2

I've written a very simple code ask thread 0 to update a global variable while other threads keep reading that variable.But I found other threads don't really get the value.

Code is here, it is quite simple. Could anyone give me any suggestion how to fix it? Thanks a lot

__global__ void addKernel(int *c)
{
int i = threadIdx.x;
int j = 0;
if (i == 0)
{
    while(*c < 2000){
        int temp = *c;
        printf("*c = %d\n",*c);
        atomicCAS(c,temp, temp+1);
    }       
}else{
    while(*c < 1000)
    {
        j++;
    }
}

}

CinCout
  • 9,486
  • 12
  • 49
  • 67
neilyo
  • 41
  • 2
  • 1
    `volatile` and `atomic` are orthogonal concepts and `volatile` isn't needed when using atomic operations. What are you trying to do? – user703016 Oct 21 '14 at 14:41
  • yes, I think so.

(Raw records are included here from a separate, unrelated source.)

/-- SIG adds to a counter of the tile's own semaphore, or holds the signal behind earlier writers (SCOPE 0), or queues a
message to another tile; HCSEND queues its checked message; a full stream port holds the instruction back
(R117, R191, R192, R315, R316). -/
def Obligations.SignalsAndSends : Prop :=
  ∀ (s : State) (t : Nat),
    let s0 := s.fetched t
    let x := s0.tile t
    (∀ f : SigF, s.issues t (.sig f) = true → x.goesOn →
      (f.count = 0 → exec (.sig t f) s = .next (s0.issued t x.past)) ∧
      (f.count ≠ 0 → f.treg = 0 → (f.scope ≠ 0 ∨ x.writers = []) → (x.sem f.pair).ctr f.ctr + f.count ≤ 65535 →
        exec (.sig t f) s = .next (s0.issued t
          { x.past with
            sems := Tbl.put x.sems f.pair ((x.sem f.pair).add f.ctr f.count false)
            raised := Tbl.put x.raised (f.pair * 2 + f.ctr) (.tile t) })) ∧
      (f.count ≠ 0 → f.treg = 0 → f.scope = 0 → x.writers ≠ [] →
        exec (.sig t f) s = .next (s0.issued t
          { x.past with selfSigs := x.selfSigs ++ [⟨x.writers, x.pc, f.pair, f.ctr, f.count⟩] })) ∧
      (f.count ≠ 0 → f.treg ≠ 0 → bitsOf (x.reg f.treg).toNat 19 0 ≠ s.rank →
        s.hasRoute (bitsOf (x.reg f.treg).toNat 19 0) = true →
        (x.port.length < 4 → exec (.sig t f) s = .next (s0.issued t { x.past with
          port := x.port ++ [⟨⟨bitsOf (x.reg f.treg).toNat 19 0, .tile (bitsOf (x.reg f.treg).toNat 33 20),
            signalHeader f.pair f.ctr f.count, [], x.solo⟩, if f.scope = 0 then x.writers else [], false⟩] })) ∧
        (4 ≤ x.port.length → exec (.sig t f) s = .next (s0.setTile t { x with stall := .port })))) ∧
    (∀ (f : HcsendF) (a : Nat) (tgt : HcTarget), s.issues t (.hcsend f) = true → x.goesOn →
      x.hazard (maskOf (x.preReads (.hcsend f))) 0 = false → x.tileRef f.ref (16 * (f.len + 1)) = .ok a →
      hcJudge s.rank (s.regs.get Reg.HIF_MBOX_CTL_COUNT) s.hasRoute (x.reg f.areg).toNat
        (x.mem.read a 16) (16 * f.len) = .ok tgt →
      x.port.length < 4 →
      let r := x.touch t a (16 * (f.len + 1))
      exec (.hcsend t f) s = .next (s0.issuedWith t ⟨{ r.tile.past with
          port := x.port ++ [⟨⟨addrRank (x.reg f.areg).toNat, tgt, x.mem.read a 8, x.mem.read (a + 16) (16 * f.len),
            r.tile.mem.poisoned a (16 * (f.len + 1)) || x.solo⟩, [], false⟩] }, r.effs⟩))

/-- A queued message leaves its port for the die network, a channel's held signal leaves for its own module; a message
delivered in the order of its sender and target writes its payload and applies its signal; a message to a host mailbox is
written to the next of its 16 slots, IDENT last, and with IRQ set the vector follows (R311, R316 to R319, R344, R345). That the
slot is allotted when the message is written is the model's reading, log entry 40. -/
def Obligations.HandcartOnTheModule : Prop :=
  ∀ s : State,
    (∀ (t : Nat) (m : PortMsg) (rest : List PortMsg), (s.tile t).port = m :: rest →
      (s.tile t).idsBusy m.after = false → m.msg.rank = s.rank → (∀ b, m.msg.target ≠ .mbox b) →
      let e := s.onMesh (some t) (s.tilePlace t) m.msg
      s.net.meshRoom e.path = true →
      ∃ s', exec (.handcartLeave (.tile t)) s = .next s' ∧ s'.tile t = { s.tile t with port := rest } ∧
        s'.net = { s.net with mesh := s.net.mesh ++ [e] } ∧ s'.tiles = Tbl.put s.tiles t (s'.tile t) ∧
        s'.chans = s.chans ∧ s'.stack = s.stack ∧ s'.host = s.host) ∧
    (∀ (ch w : Nat) (tile : Option Nat) (rest : List (Nat × Option Nat)), (s.chan ch).outbox = (w, tile) :: rest →
      w % 2 ^ 20 = s.rank →
      let e := s.onMesh none (enginePlace (ch / 2048) (ch / 16 % 128)) (targetMsg w)
      s.net.meshRoom e.path = true → exec (.handcartLeave (.chan ch)) s =
        .next { s.setChan ch { s.chan ch with outbox := rest } with
          net := { s.net with mesh := s.net.mesh ++ [e] } }) ∧
    (∀ (n : Nat) (e : MeshMsg), s.deliverable n = some e → (∀ b, e.msg.target ≠ .mbox b) →
      exec (.handcartDeliver n) s =
        .next (((s.dropMesh n).writePayload e.msg e.msg.poison).applySignal e.msg e.raiser)) ∧
    (∀ (n b : Nat) (e : MeshMsg), s.deliverable n = some e → e.msg.target = .mbox b →
      e.msg.payload ≠ [] →
      let box := Tbl.get s.host.mboxes ⟨0, 0⟩ b
      let slot := s.regs.get Reg.HIF_MBOX_BASE_BASE * 4096 + 4096 * b + 256 * (box.sent % 16)
      let s1 : State := { s with
        out := .hostWrite (slot + 8) (leBytes 8 (e.ident + box.sent % 2 ^ 16 * 2 ^ 48)) false ::
          .hostWrite slot e.msg.header false :: .hostWrite (slot + 16) e.msg.payload false :: s.out
        host := { s.host with mboxes := Tbl.put s.host.mboxes b { box with sent := (box.sent + 1) % 2 ^ 16 } }
        net := { s.net with mesh := ldel s.net.mesh n } }
      (s.regs.flag Reg.HIF_MBOX_CTL_IRQ = false → exec (.mailboxWrite n) s = .next s1) ∧
      (s.regs.flag Reg.HIF_MBOX_CTL_IRQ = true → s.host.msixOn = true →
        bitOf (s.host.msixDword (4 * s.regs.get Reg.HIF_MBOX_CTL_VECTOR + 3)) 0 = false →
        exec (.mailboxWrite n) s = .next (s1.emit (.msix (s.regs.get Reg.HIF_MBOX_CTL_VECTOR)))) ∧
      (s.regs.flag Reg.HIF_MBOX_CTL_IRQ = true → s.host.msixOn = true →
        bitOf (s.host.msixDword (4 * s.regs.get Reg.HIF_MBOX_CTL_VECTOR + 3)) 0 = true →
        exec (.mailboxWrite n) s = .next { s1 with host := { s1.host with
          msixPending := NSet.add s.host.msixPending (s.regs.get Reg.HIF_MBOX_CTL_VECTOR) } }))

But by this code, we can prove atomic operations don't really make other threads have a real-time update for that value. – neilyo Oct 21 '14 at 14:55
  • Yes, that's right. The other threads don't know `c` can be modified from elsewhere, so they're still reading from registry/cache. – user703016 Oct 21 '14 at 15:21
  • 1
    @Cicada It's not completely clear to me what do you mean by _reading from registry/cache_. Atomic operations bypass L1 and use L2, whose visibility is device-wide. – Vitality Oct 21 '14 at 15:32
  • @JackOLantern Absolutely, but the other reads `while(*c < ...)` are not atomic loads: they are still reading through the (L1) cache (or registers, depending on compiler optimisations). In this case `volatile` is required to force a load bypassing the caches. – user703016 Oct 21 '14 at 15:37
  • @Cicada But then this appears somewhat contradictory with your original comment :) Would a __syncthreads be enough to enable visibility to threads with non vanishing index? – Vitality Oct 21 '14 at 15:59
  • @JackOLantern Ok, my initial comment might seem a bit confusing. I'll try to reword: "`volatile` isn't needed when you're consistently using atomic loads **and** stores". Here, only the store is atomic, the loads aren't. However, I don't know of any way to manually specify in CUDA that you want an atomic load (think `std::atomic<>::load()`). So the `volatile` qualifier is a possible solution here, another would be to "fake" atomic loads (for example, `while(atomicAdd(c, 0) < 2000)`). – user703016 Oct 21 '14 at 16:12
  • But if I use atomic function for a viriable, then I could not be about to use volatile for it....CUDA doesn't allow them together – neilyo Oct 21 '14 at 16:26
  • Are you sure this code is not likely to deadlock? – Vitality Oct 21 '14 at 17:01
  • Yes, as thread 0 keeps updating viriable *c. And other threads keep reading *c. After *c is greater than 1000, other threads should terminate. And after *c is greater than 2000, thread 0 terminate. – neilyo Oct 21 '14 at 17:40
  • @JackOLantern By the way, if I add a printf in the while loop inside else, then it will be fine. – neilyo Oct 21 '14 at 17:42
  • @Cicada But if I use atomic function for a viriable, then I could not be about to use volatile for it....CUDA doesn't allow them together – neilyo Oct 21 '14 at 17:46
  • I think Cicada is right. The atomic functions only pertain (visibility-wise) to the threads they are executed in. Other threads derive no benefit from the fact that an atomic function is ocurring elsewhere. And the statement that "CUDA doesn't allow them together" is not correct either. CUDA provides no overloaded prototypes for atomic functions on `volatile` pointers, but you can certainly cast the `volatile` pointer to a non-volatile one for use in the atomic. `volatile` has no effect on behavior there anyway, but it will impact behavior in other threads. – Robert Crovella Oct 21 '14 at 18:23
  • Hi, I got it fixed. The thing is read is not atomic. So we need to declare it as volatile, and convert it to (int*) when use atomic functions. Thanks a lot. @RobertCrovella – neilyo Oct 21 '14 at 19:16

1 Answers1

3

I'd like to make an analogy: imagine for a second that atomic operations are mutexes: for a program to be well-defined, two threads accessing a shared resource must both agree to use the mutex to access the resource exclusively. If one of the threads accesses the resource without first holding the mutex, the result is undefined.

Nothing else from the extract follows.